- _Extracted records_:
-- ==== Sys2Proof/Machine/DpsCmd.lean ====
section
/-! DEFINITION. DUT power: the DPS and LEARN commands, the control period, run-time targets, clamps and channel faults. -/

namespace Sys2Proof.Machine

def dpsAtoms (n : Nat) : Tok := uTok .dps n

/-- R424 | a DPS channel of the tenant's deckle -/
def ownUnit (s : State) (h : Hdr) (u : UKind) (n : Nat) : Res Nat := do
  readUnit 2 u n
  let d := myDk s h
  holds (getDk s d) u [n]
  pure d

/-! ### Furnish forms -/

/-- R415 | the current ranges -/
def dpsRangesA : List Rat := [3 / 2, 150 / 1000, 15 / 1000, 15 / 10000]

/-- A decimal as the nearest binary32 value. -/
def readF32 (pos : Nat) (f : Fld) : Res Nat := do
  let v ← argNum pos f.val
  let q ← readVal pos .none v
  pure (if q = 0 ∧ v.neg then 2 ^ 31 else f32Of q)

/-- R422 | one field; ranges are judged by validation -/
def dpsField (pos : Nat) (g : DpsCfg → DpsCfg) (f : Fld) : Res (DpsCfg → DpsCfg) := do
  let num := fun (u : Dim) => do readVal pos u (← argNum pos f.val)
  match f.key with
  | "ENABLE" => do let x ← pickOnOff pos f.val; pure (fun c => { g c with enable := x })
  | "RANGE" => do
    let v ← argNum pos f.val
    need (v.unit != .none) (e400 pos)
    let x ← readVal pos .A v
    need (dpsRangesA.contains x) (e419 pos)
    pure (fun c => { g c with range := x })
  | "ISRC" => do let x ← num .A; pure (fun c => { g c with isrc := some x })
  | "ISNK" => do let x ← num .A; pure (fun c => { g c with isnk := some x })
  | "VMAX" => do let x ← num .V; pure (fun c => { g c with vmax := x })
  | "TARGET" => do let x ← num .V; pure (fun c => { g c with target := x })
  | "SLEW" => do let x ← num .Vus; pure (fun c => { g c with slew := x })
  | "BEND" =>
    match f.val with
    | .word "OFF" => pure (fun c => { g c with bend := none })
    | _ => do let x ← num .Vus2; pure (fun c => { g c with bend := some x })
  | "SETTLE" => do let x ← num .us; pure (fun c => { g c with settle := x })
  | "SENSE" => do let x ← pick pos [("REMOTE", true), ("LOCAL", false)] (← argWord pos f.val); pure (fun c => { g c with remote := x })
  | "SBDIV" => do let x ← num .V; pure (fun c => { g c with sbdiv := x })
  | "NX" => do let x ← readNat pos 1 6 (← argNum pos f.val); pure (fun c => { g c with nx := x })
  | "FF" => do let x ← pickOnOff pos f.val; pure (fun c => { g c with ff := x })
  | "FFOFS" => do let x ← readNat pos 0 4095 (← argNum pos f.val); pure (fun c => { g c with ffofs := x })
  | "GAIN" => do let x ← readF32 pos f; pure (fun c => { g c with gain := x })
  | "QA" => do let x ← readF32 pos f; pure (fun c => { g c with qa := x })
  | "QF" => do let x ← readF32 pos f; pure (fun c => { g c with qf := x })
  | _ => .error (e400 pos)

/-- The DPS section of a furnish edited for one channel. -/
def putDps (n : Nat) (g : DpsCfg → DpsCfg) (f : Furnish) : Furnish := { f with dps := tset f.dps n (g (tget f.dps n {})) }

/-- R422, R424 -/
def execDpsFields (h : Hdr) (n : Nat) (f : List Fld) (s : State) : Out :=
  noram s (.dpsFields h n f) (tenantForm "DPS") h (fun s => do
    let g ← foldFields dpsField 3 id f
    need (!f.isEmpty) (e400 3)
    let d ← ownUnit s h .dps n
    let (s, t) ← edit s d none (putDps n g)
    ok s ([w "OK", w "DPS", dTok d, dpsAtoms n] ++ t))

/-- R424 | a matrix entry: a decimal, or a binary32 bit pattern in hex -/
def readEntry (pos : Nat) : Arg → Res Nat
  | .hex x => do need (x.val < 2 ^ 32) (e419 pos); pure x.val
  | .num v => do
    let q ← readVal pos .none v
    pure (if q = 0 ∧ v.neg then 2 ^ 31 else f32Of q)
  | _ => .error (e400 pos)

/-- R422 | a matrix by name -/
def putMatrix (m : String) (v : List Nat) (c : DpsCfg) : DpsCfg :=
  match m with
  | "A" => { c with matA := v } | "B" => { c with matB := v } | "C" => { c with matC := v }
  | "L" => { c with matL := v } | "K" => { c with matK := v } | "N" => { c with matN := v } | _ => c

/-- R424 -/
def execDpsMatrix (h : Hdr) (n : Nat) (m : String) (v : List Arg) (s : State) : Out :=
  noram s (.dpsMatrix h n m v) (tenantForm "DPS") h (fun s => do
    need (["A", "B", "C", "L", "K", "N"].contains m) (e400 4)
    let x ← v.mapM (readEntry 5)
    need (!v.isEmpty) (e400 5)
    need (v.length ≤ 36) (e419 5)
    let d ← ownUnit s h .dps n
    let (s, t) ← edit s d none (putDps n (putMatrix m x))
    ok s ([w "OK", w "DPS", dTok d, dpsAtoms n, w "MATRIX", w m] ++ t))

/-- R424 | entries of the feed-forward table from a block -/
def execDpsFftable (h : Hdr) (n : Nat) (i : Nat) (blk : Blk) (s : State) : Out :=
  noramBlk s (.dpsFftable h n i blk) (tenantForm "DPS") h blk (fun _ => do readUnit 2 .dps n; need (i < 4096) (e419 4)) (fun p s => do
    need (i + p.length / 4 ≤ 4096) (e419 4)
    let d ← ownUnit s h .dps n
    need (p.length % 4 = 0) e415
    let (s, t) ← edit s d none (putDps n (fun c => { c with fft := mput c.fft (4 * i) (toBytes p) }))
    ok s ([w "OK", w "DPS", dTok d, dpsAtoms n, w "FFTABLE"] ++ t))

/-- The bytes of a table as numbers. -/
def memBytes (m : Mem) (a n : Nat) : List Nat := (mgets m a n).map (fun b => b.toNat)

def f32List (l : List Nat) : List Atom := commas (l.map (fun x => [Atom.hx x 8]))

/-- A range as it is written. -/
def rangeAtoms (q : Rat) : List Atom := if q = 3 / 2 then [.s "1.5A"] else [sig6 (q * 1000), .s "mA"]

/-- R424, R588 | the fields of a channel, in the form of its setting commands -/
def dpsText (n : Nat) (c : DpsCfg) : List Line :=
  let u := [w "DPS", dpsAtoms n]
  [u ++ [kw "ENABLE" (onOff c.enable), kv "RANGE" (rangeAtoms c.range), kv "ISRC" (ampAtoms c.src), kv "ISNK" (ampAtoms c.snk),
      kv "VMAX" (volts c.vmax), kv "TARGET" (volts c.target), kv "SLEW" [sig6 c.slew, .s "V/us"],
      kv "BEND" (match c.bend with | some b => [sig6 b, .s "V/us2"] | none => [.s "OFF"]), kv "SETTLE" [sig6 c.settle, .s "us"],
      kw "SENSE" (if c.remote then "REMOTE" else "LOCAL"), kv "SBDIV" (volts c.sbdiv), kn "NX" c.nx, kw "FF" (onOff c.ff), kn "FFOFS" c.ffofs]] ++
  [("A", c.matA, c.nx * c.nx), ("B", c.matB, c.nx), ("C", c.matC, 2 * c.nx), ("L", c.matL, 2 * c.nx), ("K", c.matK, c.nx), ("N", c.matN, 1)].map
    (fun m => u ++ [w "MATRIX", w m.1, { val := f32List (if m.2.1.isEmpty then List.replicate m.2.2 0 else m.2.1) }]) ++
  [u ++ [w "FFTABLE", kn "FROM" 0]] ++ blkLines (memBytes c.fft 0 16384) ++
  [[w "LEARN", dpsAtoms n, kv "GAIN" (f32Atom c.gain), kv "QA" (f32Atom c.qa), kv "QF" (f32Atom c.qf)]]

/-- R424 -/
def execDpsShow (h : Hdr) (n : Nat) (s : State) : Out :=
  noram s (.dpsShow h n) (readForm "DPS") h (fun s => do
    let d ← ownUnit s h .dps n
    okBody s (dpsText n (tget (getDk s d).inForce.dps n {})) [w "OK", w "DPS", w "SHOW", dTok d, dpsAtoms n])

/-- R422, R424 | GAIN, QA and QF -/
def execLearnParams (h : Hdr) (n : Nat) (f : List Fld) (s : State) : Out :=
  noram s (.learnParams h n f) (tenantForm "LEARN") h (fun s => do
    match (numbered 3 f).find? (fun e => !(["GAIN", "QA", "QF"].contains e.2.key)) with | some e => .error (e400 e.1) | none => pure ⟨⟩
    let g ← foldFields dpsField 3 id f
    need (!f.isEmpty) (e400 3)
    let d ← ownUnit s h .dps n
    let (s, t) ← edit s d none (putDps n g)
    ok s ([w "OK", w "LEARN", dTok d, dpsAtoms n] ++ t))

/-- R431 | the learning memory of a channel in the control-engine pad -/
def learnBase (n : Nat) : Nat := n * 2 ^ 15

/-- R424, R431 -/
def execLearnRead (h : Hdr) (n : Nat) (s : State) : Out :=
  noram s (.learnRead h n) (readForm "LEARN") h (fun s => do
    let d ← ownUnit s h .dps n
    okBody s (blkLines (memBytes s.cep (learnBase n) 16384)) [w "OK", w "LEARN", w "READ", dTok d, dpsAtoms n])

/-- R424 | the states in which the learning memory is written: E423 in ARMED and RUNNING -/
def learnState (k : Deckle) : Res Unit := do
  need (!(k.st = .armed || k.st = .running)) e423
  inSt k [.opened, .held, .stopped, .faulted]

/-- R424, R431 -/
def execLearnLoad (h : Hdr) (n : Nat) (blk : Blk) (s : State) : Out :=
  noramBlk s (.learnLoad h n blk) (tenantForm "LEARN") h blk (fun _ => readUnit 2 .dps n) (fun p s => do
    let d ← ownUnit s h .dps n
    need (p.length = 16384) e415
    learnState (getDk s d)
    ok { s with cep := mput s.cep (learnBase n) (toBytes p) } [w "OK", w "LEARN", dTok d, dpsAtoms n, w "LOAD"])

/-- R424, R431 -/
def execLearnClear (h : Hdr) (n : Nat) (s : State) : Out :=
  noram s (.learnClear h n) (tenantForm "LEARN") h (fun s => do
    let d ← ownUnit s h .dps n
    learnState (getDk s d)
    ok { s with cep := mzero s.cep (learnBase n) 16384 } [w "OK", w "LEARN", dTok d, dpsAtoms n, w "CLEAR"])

- _About this exercise_: Only the lines from the first line of the records through the line with "def dpsAtoms (n : Nat) : Tok := uTok .dps n" should be reproduced, exactly and with nothing added.

- _Exercise answer_:
-- ==== Sys2Proof/Machine/DpsCmd.lean ====
section
/-! DEFINITION. DUT power: the DPS and LEARN commands, the control period, run-time targets, clamps and channel faults. -/

namespace Sys2Proof.Machine

def dpsAtoms (n : Nat) : Tok := uTok .dps n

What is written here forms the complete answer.